Вырубаюсь. Возвращаюсь в реальность. Жена уже обсуждает с четырьмя кинематографистами из Калифорнии танго на нейтральной полосе между Северной и Южной Кореями. Опять «отъезжаю». Вездесущий Фролов уже выписывает лэписы длинными ногами среди бетонных блоков «нейтралки». С севера в это время подходит, как всегда улыбчивый, товарищ Ын с очаровательной Ли Соль (эх, почему не Ассоль?), а с юга приближается его превосходительство президент Мун Джэин с пританцовывающей первой леди Ким Джонсук. Сюрприз – коммунист и комсомолка танцуют неожиданно хорошо. Ведь у товарища мама была танцовщицей! Да и красавица и модница Ли Соль не зря пропагандирует в своей ракетно-пуританской стране каблуки и музыку. Но потом пары меняются. И оказывается, что сдобный марксист не хуже танцует с пухленькой либеральной певицей, чем со своей идеологически верной супругой. Кореи застывают во взаимных объятиях...

Опять проваливаюсь в сон. Вот это отдых! Будит меня какой-то двухметровый чел. Немец. Показывает руками на мою маску и что-то долго объясняет по-немецки. Соображаю, что его жена зачем-то надела хронометр мужа и тут же успешно утопила. Ганс спрашивает у меня, не мог бы я их достать, так как они завтра утром улетают и поздно искать водолазов.

Я плыву к тому месту, где вроде бы соскользнули часы и начинаю нырять. Немец гребет рядом на сапборде – доске с веслом. Довольно глубоко, но на четвертой или пятой попытке вижу в водорослях браслет. Рассматриваю через маску. Часы неуклюжие и гипертрофированно большие, даже для мужских. Такие, как любит моя жена. Вчитываюсь и запоминаю марку. Потом на остатках воздуха прячу их в разбитую бутылку. Выныриваю. «Шайзе, ду каннст нихтс сехен!» (Типа ничего не видно.) Немец тычет рукой в воду: «Штунден – глянзен!» (Часы – блестят.) Я снова ныряю. Действительно, хронометр проблескивает даже через мутное бутылочное стекло. Я перекладываю его в автомобильную шину. (Дно прозрачного озера, как майдан, покрыто шинами и битыми бутылками.) Выныриваю: «Шайзе! Алес капут!» Уже стемнело, и немец отправляется в бар заливать потерю шнапсом, а я – в Интернет.

Долго ищу мою марку Corum в каталогах и нахожу только в архивном разделе. «Розовое золото, углеродное волокно, водонепроницаемость до 50 метров.
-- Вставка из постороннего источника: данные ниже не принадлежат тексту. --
/-! ### Ill-formed terms are refused (30_encoding.md R100, 20_memory.md R70, R71, R74) -/

theorem test_operand_256_illformed : (Instr.setkey 256).wellFormed = false := by decide
theorem test_roundkey_256_illformed : (Instr.roundkey 256).wellFormed = false := by decide
theorem test_sbox_300_illformed : (Instr.sbox 300).wellFormed = false := by decide
theorem test_sboxInv_256_illformed : (Instr.sboxInv 256).wellFormed = false := by decide
theorem test_cbcEnc_256_illformed : (Instr.cbcEnc 256).wellFormed = false := by decide
theorem test_register_indexes_illformed :
    (RegName.key 8).wellFormed = false ∧ (RegName.blk 4).wellFormed = false ∧ (RegName.iv 4).wellFormed = false ∧
      (RegName.rk 4).wellFormed = false ∧ (RegName.pk 140).wellFormed = false ∧ RegName.reserved.wellFormed = false := by
  decide
theorem test_narrow_access_illformed (addr : Nat) (a : Access) :
    (BusAccess.mk addr .byte a).wellFormed = false ∧ (BusAccess.mk addr .half a).wellFormed = false := ⟨rfl, rfl⟩
theorem test_misaligned_access_illformed (a : Access) : (BusAccess.mk (busAddress 2) .word a).wellFormed = false := by
  by_contra h
  obtain ⟨-, off, h1, h2, -⟩ := wellFormed_access (Bool.eq_true_of_not_eq_false h)
  rw [windowOffset_busAddress (by decide)] at h1
  injection h1 with h1
  omega
theorem test_access_past_the_window_illformed (a : Access) :
    (BusAccess.mk (busAddress 4096) .word a).wellFormed = false := by
  by_contra h
  obtain ⟨-, off, h1, -, -⟩ := wellFormed_access (Bool.eq_true_of_not_eq_false h)
  rw [windowOffset_outside (addr := busAddress 4096) (.inr (Nat.le_refl _))] at h1
  cases h1
theorem test_illformed_access_is_no_host_op (addr : Nat) (a : Access) :
    (HostOp.bus ⟨addr, .half, a⟩).wellFormed = false := rfl
theorem test_statement_operands_illformed :
    (HostStmt.wr (.offset 2) 0).wellFormed = false ∧ (HostStmt.rd (.offset 4096)).wellFormed = false ∧
      (HostStmt.rd (.named (.pk 140))).wellFormed = false ∧ (HostStmt.command (.sbox 256)).wellFormed = false ∧
      (HostStmt.loadkey []).wellFormed = false ∧ (HostStmt.loadkey (List.replicate 33 0)).wellFormed = false := by
  decide

/-! ### Decoding: words written out from the patterns of 30_encoding.md R102 -/

theorem test_decode_setkey : decode 0b00000000000000000001000000000001 = .ok (.setkey 16) := rfl
theorem test_decode_encrypt : decode 0b00000000000000000000000000000010 = .ok .encrypt := rfl
theorem test_decode_decrypt : decode 0b00000000000000000000000000000011 = .ok .decrypt := rfl
theorem test_decode_roundkey : decode 0b00000000000000000010000000000100 = .ok (.roundkey 32) := rfl
theorem test_decode_sbox : decode 0b00000000000000000000110100010000 = .ok (.sbox 13) := rfl
theorem test_decode_sboxInv : decode 0b00000000000000001111111100010001 = .ok (.sboxInv 255) := rfl
theorem test_decode_ip : decode 0b00000000000000000000000000010010 = .ok .ip := rfl
theorem test_decode_fp : decode 0b00000000000000000000000000010011 = .ok .fp := rfl
theorem test_decode_lt : decode 0b00000000000000000000000000010100 = .ok .lt := rfl
theorem test_decode_ltInv : decode 0b00000000000000000000000000010101 = .ok .ltInv := rfl
theorem test_decode_cbcInit : decode 0b00000000000000000000000000100000 = .ok .cbcInit := rfl
theorem test_decode_cbcEnc : decode 0b00000000000000000000010100100001 = .ok (.cbcEnc 5) := rfl
theorem test_decode_cbcDec : decode 0b00000000000000000000000000100010 = .ok .cbcDec := rfl

/-- 95_test_vectors.md VE16 to VE22: the illegal words, each by its reason. -/
theorem test_decode_illegal :
    decode 0x00000102 = .error .argumentNotZero ∧ decode 0x00010002 = .error .reservedBits ∧
      decode 0x80002001 = .error .reservedBits ∧ decode 0x00000000 = .error .unknownOpcode ∧
      decode 0x00000005 = .error .unknownOpcode ∧ decode 0x000000ff = .error .unknownOpcode ∧
      decode 0x00000112 = .error .argumentNotZero := ⟨rfl, rfl, rfl, rfl, rfl, rfl, rfl⟩

/-- The opcode table's numbering; a bit above bit 31 is no command (log 18). -/
theorem test_decodeTableWord :
    decodeTableWord 32 0x2001 = some (.setkey 32) ∧ decodeTableWord 32 0x00010002 = none ∧
      decodeTableWord 64 0x100000002 = none := by decide

/-! ### Reset and the first command -/

/-- 70_reset_and_hazards.md R271: right after reset a keyed command fails with UNINITIALIZED_KEY (VE1). -/
theorem test_first_command_without_key :
    after (step (State.reset.withFetchWord 32 0x00000002)) (fun e => e.statusWord == 0x00000024) = true := by
  decide +kernel

/-- A layer command runs as the first command after reset (VE24: `STATUS` reads 0 after `LT`). -/
theorem test_first_command_lt :
    after (step (State.reset.withFetchWord 32 0x00000014)) (fun e => e.statusWord == 0x00000000) = true := by
  decide +kernel

/-! ### The layer commands (95_test_vectors.md sections 2.1 to 2.3) -/

/-- VS1: `SBOX 0` on `B`. -/
theorem test_sbox_table_0 :
    after (exec (.sbox 0) (withBlk 0x00112233445566778899aabbccddeeff))
      (fun e => e.blk == hexBlock 0x3388ff11aa6655bbeedd4422770099cc) = true := by decide +kernel
/-- VS10: `SBOX 13` uses table 5. -/
theorem test_sbox_table_5 :
    after (exec (.sbox 13) (withBlk 0x00112233445566778899aabbccddeeff))
      (fun e => e.blk == hexBlock 0xff5522bb44aa99cc0033ee88dd667711) = true := by decide +kernel
/-- VS1: `SBOX_INV 0` on `B`. -/
theorem test_sboxInv_table_0 :
    after (exec (.sboxInv 0) (withBlk 0x00112233445566778899aabbccddeeff))
      (fun e => e.blk == hexBlock 0xdd33bb00aa6655cc11ee4477ff998822) = true := by decide +kernel
/-- VS11: `SBOX_INV 255` uses table 7. -/
theorem test_sboxInv_table_7 :
    after (exec (.sboxInv 255) (withBlk 0x00112233445566778899aabbccddeeff))
      (fun e => e.blk == hexBlock 0x330066dd99eeff8855ccbb77aa114422) = true := by decide +kernel
/-- 40_layers.md R138's worked example. -/
theorem test_ip :
    after (exec .ip (withBlk 0x000102030405060708090a0b0c0d0e0f))
      (fun e => e.blk == hexBlock 0x000035000000350f000035f0000035ff) = true := by decide +kernel
/-- 40_layers.md R139's worked example. -/
theorem test_fp :
    after (exec .fp (withBlk 0x000102030405060708090a0b0c0d0e0f))
      (fun e => e.blk == hexBlock 0x00005555005500550505050511111111) = true := by decide +kernel
/-- 40_layers.md R145's worked example. -/
theorem test_lt :
    after (exec .lt (withBlk 0x000102030405060708090a0b0c0d0e0f))
      (fun e => e.blk == hexBlock 0x06b107be60e35d6c9225b32ad477c9f8) = true := by decide +kernel
/-- 40_layers.md R145: the word core on one bit. -/
theorem test_lt_core : ltw ⟨0x00000001, 0, 0, 0⟩ = ⟨0x100c0000, 0x00004000, 0x00002800, 0x00800000⟩ := by decide
/-- 40_layers.md R146's worked example. -/
theorem test_ltInv :
    after (exec .ltInv (withBlk 0x000102030405060708090a0b0c0d0e0f))
      (fun e => e.blk == hexBlock 0xb12c8fdb7eea495df865c69237a30115) = true := by decide +kernel
/-- 95_test_vectors.md section 2.3: the inverse word core. -/
theorem test_ltInv_core :
    ltwi ⟨0x100dc680, 0x00004034, 0x06002805, 0x00800e00⟩ = ⟨0x00000001, 0x00000002, 0x00000003, 0x00000004⟩ := by
  decide

/-- 00_scope.md R9, 40_layers.md R133, R137: the commands use the tables the machine was built with (computed by hand
from `otherTables`: each nibble plus 1, then swapped; each bit `i` from bit `127 - i`). -/
theorem test_commands_use_the_configured_tables :
    let s (n : Nat) : State := { withBlk n with tables := otherTables }
    after (exec (.sbox 5) (s 0x00112233445566778899aabbccddeeff))
      (fun e => e.blk == hexBlock 0x112233445566778899aabbccddeeff00) = true ∧
    after (exec .ip (s 0x00000000000000000000000000000001))
      (fun e => e.blk == hexBlock 0x80000000000000000000000000000000) = true := by decide +kernel

/-! ### The key schedule (section 2.4) -/

/-- `SETKEY 32` of `zero32`: `PK[8]` and `PK[139]`. -/
theorem test_setkey :
    after (exec (.setkey 32) zeroMachine)
      (fun e => pkAt e.pk 8 == 0xbbcdccf1 && pkAt e.pk 139 == 0x90bef37d && e.statusWord == 0x00000002) = true := by
  decide +kernel
/-- VE7: `SETKEY 33` with a key set. -/
theorem test_setkey_33 :
    after (exec (.setkey 33) keyedMachine) (fun e => e.statusWord == 0x00000016) = true := by decide +kernel
/-- `ROUNDKEY 0` under `zero32`. -/
theorem test_roundkey_0 :
    after (exec (.roundkey 0) keyedMachine) (fun e => e.rk == hexBlock 0x5e47b93ffed294fb87da14ba7f946642) = true := by
  decide +kernel
/-- VE11: `ROUNDKEY 40` with no key, range before key. -/
theorem test_roundkey_40_without_key :
    after (exec (.roundkey 40) zeroMachine) (fun e => e.statusWord == 0x00000044) = true := by decide

/-! ### The cipher (section 2.5) -/

/-- The first row of the trace of `ENC(PK(zero32), Z)`. -/
theorem test_enc_round_0 :
    encRound defaultTables zeroPrekeys 0 (hexBlock 0) = hexBlock 0xc262aeac961550ead165671cd9d6009a := by decide +kernel
/-- The last row of the trace, from the end of round 30. -/
theorem test_enc_round_31 :
    encRound defaultTables zeroPrekeys 31 (hexBlock 0x76dce7bee2f6b48dc9036e17bbfade01) =
      hexBlock 0xb27e7d57d1a630d96cde6600234ebcd4 := by decide +kernel
/-- The end of `ENC` after the trace's last row: `FPF`, then `G`, is the golden vector. -/
theorem test_enc_end :
    groupReverse (fpf defaultTables (hexBlock 0xb27e7d57d1a630d96cde6600234ebcd4)) =
      hexBlock 0xafcb204af9389cd83f92fc3794a3701e := by decide +kernel
/-- The trace backwards: round 1 of `DEC` leads from the end of round 1 to the end of round 0. -/
theorem test_dec_round_1 :
    decRound defaultTables zeroPrekeys 1 (hexBlock 0x5acea590aa261b533916f9b08b6f6c69) =
      hexBlock 0xc262aeac961550ead165671cd9d6009a := by decide +kernel
/-- VE1 and VE2: no key. -/
theorem test_encrypt_without_key :
    after (exec .encrypt zeroMachine) (fun e => e.statusWord == 0x00000024) = true := by decide
theorem test_decrypt_without_key :
    after (exec .decrypt zeroMachine) (fun e => e.statusWord == 0x00000024) = true := by decide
Ориентированная стоимость тридцать шесть тыс. долларов». Жена будет рада. Решил, что подарю ей под шампанское, после того как из отеля съедут гансы. А пока рассказываю ей только то, что бесполезно нырял за золотыми часами с немцем.
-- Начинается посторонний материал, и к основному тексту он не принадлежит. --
-- ==== Sys2Proof/Machine/Ops.lean ====
section
/-! DEFINITION. The named operations over the buffers and registers: reading and writing bytes (00_scope.md R14,
20_memory.md R60, R62), completing an operation (R15), raising, holding and clearing a fault (60_exceptions.md R310
to R314), accepting a transaction of the host port (10_state.md R33), and reset (10_state.md R52). -/

namespace Sys2Proof.Machine

/-- The byte at index `a`. -/
def Memory.read : Memory → Nat → Byte
  | [], _ => unlistedByte
  | (k, b) :: rest, a => if a = k then b else Memory.read rest a

/-- The memory with byte `b` at index `a`, in canonical form. -/
def Memory.write : Memory → Nat → Byte → Memory
  | [], a, b => if b = unlistedByte then [] else [(a, b)]
  | (k, c) :: rest, a, b =>
    if a < k then (if b = unlistedByte then (k, c) :: rest else (a, b) :: (k, c) :: rest)
    else if a = k then (if b = unlistedByte then rest else (k, b) :: rest)
    else (k, c) :: Memory.write rest a b

/-- R14: the bytes of `bs` written to the indices from `a` up, in index order. -/
def Memory.writeBytes : Memory → Nat → ByteString → Memory
  | m, _, [] => m
  | m, a, b :: bs => Memory.writeBytes (Memory.write m a b) (a + 1) bs

/-- R13: the `n` bytes from index `a`, `s[a..a+n)`. -/
def Memory.readBytes (m : Memory) : Nat → Nat → ByteString
  | _, 0 => []
  | a, n + 1 => Memory.read m a :: Memory.readBytes m (a + 1) n

/-- The canonical form: indices strictly rising, no entry equal to what an unlisted index reads as. -/
def Memory.wf (m : Memory) : Bool :=
  decide (m.Pairwise (fun x y => x.1 < y.1)) && m.all (fun c => c.2 != unlistedByte)

/-- R60: every listed index lies below the capacity. -/
def Memory.within (cap : Nat) (m : Memory) : Bool := m.all (fun c => decide (c.1 < cap))

/-- R14: "its content is the byte string `B[0..BLEN)`". -/
def Buffer.content (b : Buffer) : ByteString := b.mem.readBytes 0 b.len.toNat

/-- R14: `B <- s`. -/
def Buffer.load (bs : ByteString) (b : Buffer) : Buffer where
  mem := b.mem.writeBytes 0 bs
  len := half bs.length

/-- R178 (a): `B[BLEN .. BLEN+len(s)) <- s; BLEN <- BLEN + len(s)`. -/
def Buffer.append (bs : ByteString) (b : Buffer) : Buffer where
  mem := b.mem.writeBytes b.len.toNat bs
  len := half (b.len.toNat + bs.length)

/-- R161: `BLEN <- 0`; the bytes stay. -/
def Buffer.clear (b : Buffer) : Buffer := { b with len := 0#16 }

/-- R15: `complete(v)`: "ends the operation with `CC = 0` and `XD = v`". -/
def State.complete (v : Datum) (s : State) : State :=
  { s with completions := ⟨0#4, v⟩ :: s.completions }

/-- R32: `SEQ <- p`. -/
def State.enterPhase (p : Phase) (s : State) : State := { s with seq := p }

/-- R310: `raise K(sub, det, tbl)`, the block's trap entry: the latch takes the fault if it holds none (R314),
`SEQ <- IDLE`, and the completion is `CC = K`, `XD = 0` (R326). -/
def State.raise (k : FaultKind) (sub : Byte) (det : Half) (tbl : FaultTable) (s : State) : State :=
  { s with
    flt := if s.flt.kind = .noFault then ⟨k, sub, det, tbl⟩ else s.flt
    seq := .idle
    completions := ⟨k.code, 0#64⟩ :: s.completions }

/-- R313: the way out of a fault, `FLT <- 0`; "Nothing is restored, because nothing was saved". -/
def State.acknowledge (s : State) : State := { s with flt := .clear }

/-- R308: `raise IllegalOp(0, reason, 0)`. -/
def State.illegal (r : IllegalReason) (s : State) : State := s.raise .illegalOp 0#8 r.code .noTable

/-- R305: the raise of a codec fault. -/
def State.raiseCodec (e : CodecFault) (s : State) : State :=
  match e with
  | .overflow => s.raise .fieldOverflow 0#8 0#16 .noTable
  | .invalid i => s.raise .invalidEncoding 0#8 (half i) .noTable

/-- R312: the refusal while a fault is latched: "it completes at once with `CC = FLT.KIND`, `XD = 0`, and changes no
state at all". -/
def State.refuse (s : State) : State :=
  { s with completions := ⟨s.flt.kind.code, 0#64⟩ :: s.completions }

/-- R312, R295: an operation other than `FACK`, `SRST` and `SR.RD` runs only while no fault is latched. -/
def State.ordinary (body : State → State) (s : State) : State :=
  if s.flt.kind = .noFault then body s else s.refuse

/-- R52, R294: every state element at its reset value; the two ports and the configuration are not state of the block
(R49) and stay, and the transport is not touched (R342). -/
def State.blockReset (s : State) : State :=
  { State.resetWith s.cfg with
    xs := s.xs
    hostIn := s.hostIn
    completions := s.completions
    txScript := s.txScript
    txLog := s.txLog }

/-- R33: the transaction `t` accepted: its operand on the port, the others still to be presented. -/
def State.accept (t : Transaction) (rest : List Transaction) (s : State) : State :=
  { s with xs := t.xs, hostIn := rest }

/-- R295: the opcodes of `FACK`, `SRST` and `SR.RD`, which identify the words that are examined while a fault is
latched (R312). -/
def executesWhileLatched (cw : CommandWord) : Bool :=
  opcodeOf cw == 0x01#8 || opcodeOf cw == 0x02#8 || opcodeOf cw == 0x03#8

/-- R100: the `IllegalOp` reason of a word the decoder rejects. -/
def reasonOfDecodeError : DecodeError → IllegalReason
  | .unassignedOpcode => .unassignedOpcode
  | .malformedWord => .malformedWord

/-- R100, R312, R314: an illegal word raises `IllegalOp`; while a fault is latched it "is refused like a legal one"
unless its opcode is one of the three exceptions. -/
def State.rejectWord (cw : CommandWord) (e : DecodeError) (s : State) : State :=
  if s.flt.kind = .noFault ∨ executesWhileLatched cw = true then s.illegal (reasonOfDecodeError e) else s.refuse

end Sys2Proof.Machine
end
Она встрепенулась. Говорит, что только что прочитала в нете забавный анекдот в тему. Немцы поймали партизана, который знал, где хранится зарытое при отступлении золото ювелирного завода. Главный фашист кричит, брызжа слюной, переводчику: «Скажи ему, что мы немедленно его расстреляем, если не покажет, где золото!» Переводчик объясняет это пленному. Тот отвечает: «Золото зарыто на такой-то поляне в трех шагах слева от дуба». «Слева, если спиной стоять или грудью?» – уточняет переводчик. «Грудью, грудью», – бьет себя кулаком в гимнастерку партизан. Переводчик поворачивается к зондеру и говорит: «Он сказал: “Стреляйте, суки, ни слова не скажу!”»...

Мы выпили с женой на ночь и легли спать. Часа через два я, покрутившись в постели, встал, взял водонепроницаемый чехол для айфона, маску и тихонько вышел. Я, мягко говоря, не люблю нырять ночью, тем более в одиночку. Но пришлось. Под водой было абсолютно темно. Фонарик телефона бил метра на два. Сначала меня окружила стайка любопытных килограммовых окуней, похожих на юнг в увольнении. Ниже появились двухкилограммовые лещики, смахивающие дисциплиной строя на японских туристов. Еще глубже вдруг выскочил в свет кто-то белый, в темных пятнах и лупоглазый, кило на тридцать. Этот был копией атошного рагуля в зимнем камуфляже. Но ни дна, ни покрышки все не было. Я даже подумал, что перепутал место и ныряю в самом глубоком месте озера (максимальная глубина 370 м). Но тут появились и дно, и покрышка...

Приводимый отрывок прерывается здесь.